BEGIN RAW DATA
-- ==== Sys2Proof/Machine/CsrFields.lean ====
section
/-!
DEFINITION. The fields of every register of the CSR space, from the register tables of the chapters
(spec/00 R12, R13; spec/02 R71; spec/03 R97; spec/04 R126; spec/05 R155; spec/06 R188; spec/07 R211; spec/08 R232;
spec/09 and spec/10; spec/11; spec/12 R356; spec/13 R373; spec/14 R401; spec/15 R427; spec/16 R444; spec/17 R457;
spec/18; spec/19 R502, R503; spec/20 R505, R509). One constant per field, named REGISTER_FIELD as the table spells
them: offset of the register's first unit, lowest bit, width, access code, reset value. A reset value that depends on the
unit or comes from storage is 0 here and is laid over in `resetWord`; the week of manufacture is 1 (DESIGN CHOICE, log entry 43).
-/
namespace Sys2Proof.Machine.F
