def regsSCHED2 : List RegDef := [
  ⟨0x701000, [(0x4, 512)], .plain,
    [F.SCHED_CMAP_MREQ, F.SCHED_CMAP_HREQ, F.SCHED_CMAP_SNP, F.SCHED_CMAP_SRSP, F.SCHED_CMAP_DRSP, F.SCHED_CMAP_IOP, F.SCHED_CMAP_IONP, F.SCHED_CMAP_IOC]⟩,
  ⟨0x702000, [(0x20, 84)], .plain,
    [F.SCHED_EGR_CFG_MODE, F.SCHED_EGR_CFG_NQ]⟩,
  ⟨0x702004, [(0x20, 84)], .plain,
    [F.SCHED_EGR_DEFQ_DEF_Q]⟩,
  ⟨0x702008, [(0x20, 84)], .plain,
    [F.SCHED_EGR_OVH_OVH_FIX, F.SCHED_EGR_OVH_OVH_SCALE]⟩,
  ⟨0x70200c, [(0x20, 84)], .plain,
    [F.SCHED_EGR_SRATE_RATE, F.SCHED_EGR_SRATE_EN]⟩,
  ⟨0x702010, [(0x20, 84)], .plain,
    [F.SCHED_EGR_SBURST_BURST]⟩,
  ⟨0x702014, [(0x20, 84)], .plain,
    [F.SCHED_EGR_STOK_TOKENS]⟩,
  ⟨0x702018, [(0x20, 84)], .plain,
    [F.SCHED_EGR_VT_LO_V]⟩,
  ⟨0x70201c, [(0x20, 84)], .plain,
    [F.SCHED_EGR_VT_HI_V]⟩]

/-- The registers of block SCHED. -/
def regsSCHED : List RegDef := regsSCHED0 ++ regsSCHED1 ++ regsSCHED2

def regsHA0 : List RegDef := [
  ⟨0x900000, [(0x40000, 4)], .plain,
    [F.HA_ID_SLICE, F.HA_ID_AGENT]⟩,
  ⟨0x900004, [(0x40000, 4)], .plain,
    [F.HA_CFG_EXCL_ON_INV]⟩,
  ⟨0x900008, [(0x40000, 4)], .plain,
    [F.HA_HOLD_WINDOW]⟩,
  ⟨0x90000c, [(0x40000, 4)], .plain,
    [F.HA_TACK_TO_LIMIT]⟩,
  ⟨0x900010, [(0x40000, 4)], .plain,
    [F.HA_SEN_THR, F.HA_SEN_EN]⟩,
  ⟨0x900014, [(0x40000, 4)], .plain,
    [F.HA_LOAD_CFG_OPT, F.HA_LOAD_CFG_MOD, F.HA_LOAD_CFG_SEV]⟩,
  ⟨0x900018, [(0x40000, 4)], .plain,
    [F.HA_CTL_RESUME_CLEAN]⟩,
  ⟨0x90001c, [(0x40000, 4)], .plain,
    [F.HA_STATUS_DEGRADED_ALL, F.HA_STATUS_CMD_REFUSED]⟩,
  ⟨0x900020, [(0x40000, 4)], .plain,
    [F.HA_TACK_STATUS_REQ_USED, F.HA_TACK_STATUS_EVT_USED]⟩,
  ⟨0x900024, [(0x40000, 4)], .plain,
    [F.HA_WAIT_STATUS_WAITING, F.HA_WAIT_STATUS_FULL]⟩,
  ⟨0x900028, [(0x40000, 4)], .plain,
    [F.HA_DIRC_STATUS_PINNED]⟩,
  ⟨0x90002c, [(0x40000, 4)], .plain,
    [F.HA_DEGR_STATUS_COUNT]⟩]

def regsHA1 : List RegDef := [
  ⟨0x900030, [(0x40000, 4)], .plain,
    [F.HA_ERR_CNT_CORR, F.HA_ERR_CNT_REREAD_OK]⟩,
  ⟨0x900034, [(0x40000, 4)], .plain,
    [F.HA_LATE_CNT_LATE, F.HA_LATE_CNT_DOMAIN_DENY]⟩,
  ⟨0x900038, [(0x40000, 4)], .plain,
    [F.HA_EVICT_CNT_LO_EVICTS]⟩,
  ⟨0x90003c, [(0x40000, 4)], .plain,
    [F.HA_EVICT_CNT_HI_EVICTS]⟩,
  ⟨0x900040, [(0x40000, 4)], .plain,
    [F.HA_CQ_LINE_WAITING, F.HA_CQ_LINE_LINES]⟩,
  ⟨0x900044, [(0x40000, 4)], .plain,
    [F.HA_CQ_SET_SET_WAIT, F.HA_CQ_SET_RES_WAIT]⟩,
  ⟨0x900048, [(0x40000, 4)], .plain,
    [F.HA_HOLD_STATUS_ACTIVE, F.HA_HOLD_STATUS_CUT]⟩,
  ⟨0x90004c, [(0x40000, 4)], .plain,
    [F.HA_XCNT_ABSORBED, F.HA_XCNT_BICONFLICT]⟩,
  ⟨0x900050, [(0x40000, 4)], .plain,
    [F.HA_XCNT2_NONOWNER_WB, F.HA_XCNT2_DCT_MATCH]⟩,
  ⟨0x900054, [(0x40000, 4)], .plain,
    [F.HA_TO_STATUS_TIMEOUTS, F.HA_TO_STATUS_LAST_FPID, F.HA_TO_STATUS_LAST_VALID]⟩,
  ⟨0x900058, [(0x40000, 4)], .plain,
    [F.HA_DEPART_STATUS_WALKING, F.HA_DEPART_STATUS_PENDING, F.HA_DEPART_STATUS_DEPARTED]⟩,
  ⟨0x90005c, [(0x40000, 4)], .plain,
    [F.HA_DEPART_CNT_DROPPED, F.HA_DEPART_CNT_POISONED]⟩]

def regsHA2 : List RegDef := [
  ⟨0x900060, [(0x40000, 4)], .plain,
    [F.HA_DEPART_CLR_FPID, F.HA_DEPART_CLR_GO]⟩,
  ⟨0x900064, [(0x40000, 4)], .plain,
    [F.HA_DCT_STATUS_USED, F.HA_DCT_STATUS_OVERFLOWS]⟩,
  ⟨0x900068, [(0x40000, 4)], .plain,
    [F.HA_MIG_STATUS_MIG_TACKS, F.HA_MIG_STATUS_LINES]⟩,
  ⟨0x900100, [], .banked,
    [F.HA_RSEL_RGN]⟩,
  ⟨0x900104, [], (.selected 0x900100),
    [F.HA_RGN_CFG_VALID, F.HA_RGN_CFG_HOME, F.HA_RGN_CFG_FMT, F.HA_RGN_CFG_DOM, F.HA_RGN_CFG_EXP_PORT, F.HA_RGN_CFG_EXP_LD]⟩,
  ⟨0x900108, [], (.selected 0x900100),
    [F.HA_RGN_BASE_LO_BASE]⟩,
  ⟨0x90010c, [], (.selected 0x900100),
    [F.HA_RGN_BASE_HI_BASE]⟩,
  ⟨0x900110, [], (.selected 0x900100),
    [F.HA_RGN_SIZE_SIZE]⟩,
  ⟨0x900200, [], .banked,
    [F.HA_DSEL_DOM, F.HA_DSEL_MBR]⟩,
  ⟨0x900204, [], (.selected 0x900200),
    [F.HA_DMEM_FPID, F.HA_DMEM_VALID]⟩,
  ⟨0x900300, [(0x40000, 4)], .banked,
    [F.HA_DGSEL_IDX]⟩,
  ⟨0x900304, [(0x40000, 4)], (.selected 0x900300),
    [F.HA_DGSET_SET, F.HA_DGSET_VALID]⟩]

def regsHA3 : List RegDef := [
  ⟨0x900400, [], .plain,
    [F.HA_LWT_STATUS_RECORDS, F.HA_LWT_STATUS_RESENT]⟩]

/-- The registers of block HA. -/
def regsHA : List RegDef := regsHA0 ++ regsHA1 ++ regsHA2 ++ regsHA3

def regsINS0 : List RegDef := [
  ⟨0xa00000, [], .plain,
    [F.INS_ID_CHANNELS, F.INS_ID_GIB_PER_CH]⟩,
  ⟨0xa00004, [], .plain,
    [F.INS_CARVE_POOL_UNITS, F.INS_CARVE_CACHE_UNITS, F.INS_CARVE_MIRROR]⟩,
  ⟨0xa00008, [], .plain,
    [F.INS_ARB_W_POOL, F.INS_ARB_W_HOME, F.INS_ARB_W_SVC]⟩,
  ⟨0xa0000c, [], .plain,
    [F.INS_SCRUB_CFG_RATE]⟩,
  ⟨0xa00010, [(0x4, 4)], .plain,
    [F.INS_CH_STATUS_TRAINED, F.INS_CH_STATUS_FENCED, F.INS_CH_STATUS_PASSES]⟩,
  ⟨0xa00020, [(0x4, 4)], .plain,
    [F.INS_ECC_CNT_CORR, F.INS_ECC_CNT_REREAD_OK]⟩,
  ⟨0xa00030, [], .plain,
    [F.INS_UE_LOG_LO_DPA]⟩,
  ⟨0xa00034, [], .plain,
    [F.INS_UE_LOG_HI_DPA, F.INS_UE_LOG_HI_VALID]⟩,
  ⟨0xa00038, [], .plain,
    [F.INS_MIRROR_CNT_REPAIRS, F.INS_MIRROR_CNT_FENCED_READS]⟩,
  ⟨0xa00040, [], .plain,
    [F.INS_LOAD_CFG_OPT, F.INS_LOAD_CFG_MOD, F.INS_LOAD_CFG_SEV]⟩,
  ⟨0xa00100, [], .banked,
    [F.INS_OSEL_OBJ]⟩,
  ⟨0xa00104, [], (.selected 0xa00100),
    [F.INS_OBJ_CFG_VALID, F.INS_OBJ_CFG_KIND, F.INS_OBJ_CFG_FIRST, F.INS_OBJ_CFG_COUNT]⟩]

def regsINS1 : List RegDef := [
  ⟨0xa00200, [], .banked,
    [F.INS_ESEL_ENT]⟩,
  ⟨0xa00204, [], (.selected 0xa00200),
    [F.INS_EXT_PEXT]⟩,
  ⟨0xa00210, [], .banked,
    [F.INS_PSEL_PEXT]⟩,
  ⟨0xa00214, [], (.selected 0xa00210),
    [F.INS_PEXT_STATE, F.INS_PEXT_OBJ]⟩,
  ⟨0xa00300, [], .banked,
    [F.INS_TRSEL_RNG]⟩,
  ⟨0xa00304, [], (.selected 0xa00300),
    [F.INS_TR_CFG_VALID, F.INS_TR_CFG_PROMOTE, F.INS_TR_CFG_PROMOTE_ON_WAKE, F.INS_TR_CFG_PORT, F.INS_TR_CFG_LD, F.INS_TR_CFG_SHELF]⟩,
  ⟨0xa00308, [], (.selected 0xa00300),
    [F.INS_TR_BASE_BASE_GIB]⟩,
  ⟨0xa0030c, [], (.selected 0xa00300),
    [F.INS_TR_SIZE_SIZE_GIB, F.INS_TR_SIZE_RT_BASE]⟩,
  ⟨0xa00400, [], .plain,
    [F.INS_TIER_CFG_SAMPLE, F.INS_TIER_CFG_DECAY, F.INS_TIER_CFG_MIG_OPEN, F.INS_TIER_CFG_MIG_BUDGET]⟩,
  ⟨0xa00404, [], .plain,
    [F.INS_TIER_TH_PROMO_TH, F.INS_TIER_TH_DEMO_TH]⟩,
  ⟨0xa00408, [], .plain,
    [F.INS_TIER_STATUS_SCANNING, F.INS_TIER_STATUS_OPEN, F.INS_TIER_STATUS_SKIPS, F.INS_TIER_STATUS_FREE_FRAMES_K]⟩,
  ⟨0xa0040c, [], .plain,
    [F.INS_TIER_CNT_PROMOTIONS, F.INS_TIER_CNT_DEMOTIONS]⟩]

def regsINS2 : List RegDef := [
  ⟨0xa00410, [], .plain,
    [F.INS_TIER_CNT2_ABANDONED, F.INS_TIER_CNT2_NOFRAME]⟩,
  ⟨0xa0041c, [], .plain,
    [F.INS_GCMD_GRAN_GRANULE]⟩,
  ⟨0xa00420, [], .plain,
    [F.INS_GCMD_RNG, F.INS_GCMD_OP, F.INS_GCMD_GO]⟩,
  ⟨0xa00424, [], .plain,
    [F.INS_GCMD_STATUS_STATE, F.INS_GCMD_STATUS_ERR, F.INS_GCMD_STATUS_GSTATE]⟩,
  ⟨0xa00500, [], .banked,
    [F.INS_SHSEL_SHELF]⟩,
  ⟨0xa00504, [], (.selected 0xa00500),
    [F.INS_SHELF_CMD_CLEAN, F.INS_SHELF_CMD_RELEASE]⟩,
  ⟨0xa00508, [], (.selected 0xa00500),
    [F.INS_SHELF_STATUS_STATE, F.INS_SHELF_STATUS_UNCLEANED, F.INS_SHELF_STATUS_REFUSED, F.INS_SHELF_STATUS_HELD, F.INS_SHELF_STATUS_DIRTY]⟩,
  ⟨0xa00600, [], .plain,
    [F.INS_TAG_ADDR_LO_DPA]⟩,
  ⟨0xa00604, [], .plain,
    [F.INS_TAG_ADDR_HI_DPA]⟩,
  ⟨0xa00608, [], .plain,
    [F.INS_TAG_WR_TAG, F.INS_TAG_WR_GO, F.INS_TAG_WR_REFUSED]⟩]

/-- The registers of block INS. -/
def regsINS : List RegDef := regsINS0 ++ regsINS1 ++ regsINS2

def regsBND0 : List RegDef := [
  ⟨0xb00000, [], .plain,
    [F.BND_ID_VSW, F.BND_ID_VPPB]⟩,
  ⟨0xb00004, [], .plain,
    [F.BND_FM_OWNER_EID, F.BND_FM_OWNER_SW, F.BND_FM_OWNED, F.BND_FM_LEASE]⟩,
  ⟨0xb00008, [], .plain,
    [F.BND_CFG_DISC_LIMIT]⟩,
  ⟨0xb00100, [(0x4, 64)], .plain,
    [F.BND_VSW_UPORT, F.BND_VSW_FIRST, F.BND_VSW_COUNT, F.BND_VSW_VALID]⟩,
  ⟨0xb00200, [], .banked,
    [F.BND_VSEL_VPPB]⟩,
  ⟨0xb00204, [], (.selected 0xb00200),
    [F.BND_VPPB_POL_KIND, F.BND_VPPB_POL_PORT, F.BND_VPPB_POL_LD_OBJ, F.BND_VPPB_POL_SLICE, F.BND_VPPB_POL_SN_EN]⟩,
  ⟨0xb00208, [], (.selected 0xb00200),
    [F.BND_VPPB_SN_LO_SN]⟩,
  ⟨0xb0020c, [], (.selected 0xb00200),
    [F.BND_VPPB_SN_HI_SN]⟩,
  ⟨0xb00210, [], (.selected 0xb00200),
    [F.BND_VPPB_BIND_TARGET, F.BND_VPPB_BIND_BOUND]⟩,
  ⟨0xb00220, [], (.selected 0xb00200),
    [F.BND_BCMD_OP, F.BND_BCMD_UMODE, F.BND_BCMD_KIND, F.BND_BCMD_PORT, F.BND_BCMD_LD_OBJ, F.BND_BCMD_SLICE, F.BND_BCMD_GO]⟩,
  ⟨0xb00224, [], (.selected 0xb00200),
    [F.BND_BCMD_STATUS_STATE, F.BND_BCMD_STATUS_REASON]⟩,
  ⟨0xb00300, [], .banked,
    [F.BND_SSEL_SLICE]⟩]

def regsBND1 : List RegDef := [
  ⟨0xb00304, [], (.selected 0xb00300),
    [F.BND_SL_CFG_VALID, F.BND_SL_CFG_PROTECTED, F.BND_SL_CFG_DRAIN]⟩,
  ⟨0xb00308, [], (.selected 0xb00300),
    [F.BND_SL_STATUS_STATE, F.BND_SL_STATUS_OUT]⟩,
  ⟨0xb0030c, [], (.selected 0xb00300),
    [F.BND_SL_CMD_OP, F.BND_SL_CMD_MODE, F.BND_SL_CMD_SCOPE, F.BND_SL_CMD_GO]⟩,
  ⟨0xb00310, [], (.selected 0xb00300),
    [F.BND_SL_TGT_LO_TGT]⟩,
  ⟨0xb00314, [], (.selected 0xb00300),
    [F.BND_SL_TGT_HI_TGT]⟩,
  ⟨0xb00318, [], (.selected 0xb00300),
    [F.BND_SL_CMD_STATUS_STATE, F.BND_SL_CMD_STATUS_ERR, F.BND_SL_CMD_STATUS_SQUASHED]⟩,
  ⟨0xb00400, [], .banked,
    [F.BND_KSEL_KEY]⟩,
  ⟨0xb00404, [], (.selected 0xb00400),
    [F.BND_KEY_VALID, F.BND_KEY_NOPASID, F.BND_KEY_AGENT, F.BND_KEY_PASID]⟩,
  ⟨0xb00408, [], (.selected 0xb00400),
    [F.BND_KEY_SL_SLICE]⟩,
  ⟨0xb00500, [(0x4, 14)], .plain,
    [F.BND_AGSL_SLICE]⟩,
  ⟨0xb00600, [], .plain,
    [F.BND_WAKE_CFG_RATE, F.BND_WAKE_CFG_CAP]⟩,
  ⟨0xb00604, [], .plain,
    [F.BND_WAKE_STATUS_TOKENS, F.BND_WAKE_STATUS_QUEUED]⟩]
END RAW DATA
WHAT YOU ARE ASKED TO DO — Could you state how many lines in the entries contain the word "block"? Reply with nothing but the number.

OUTPUT BELOW — 3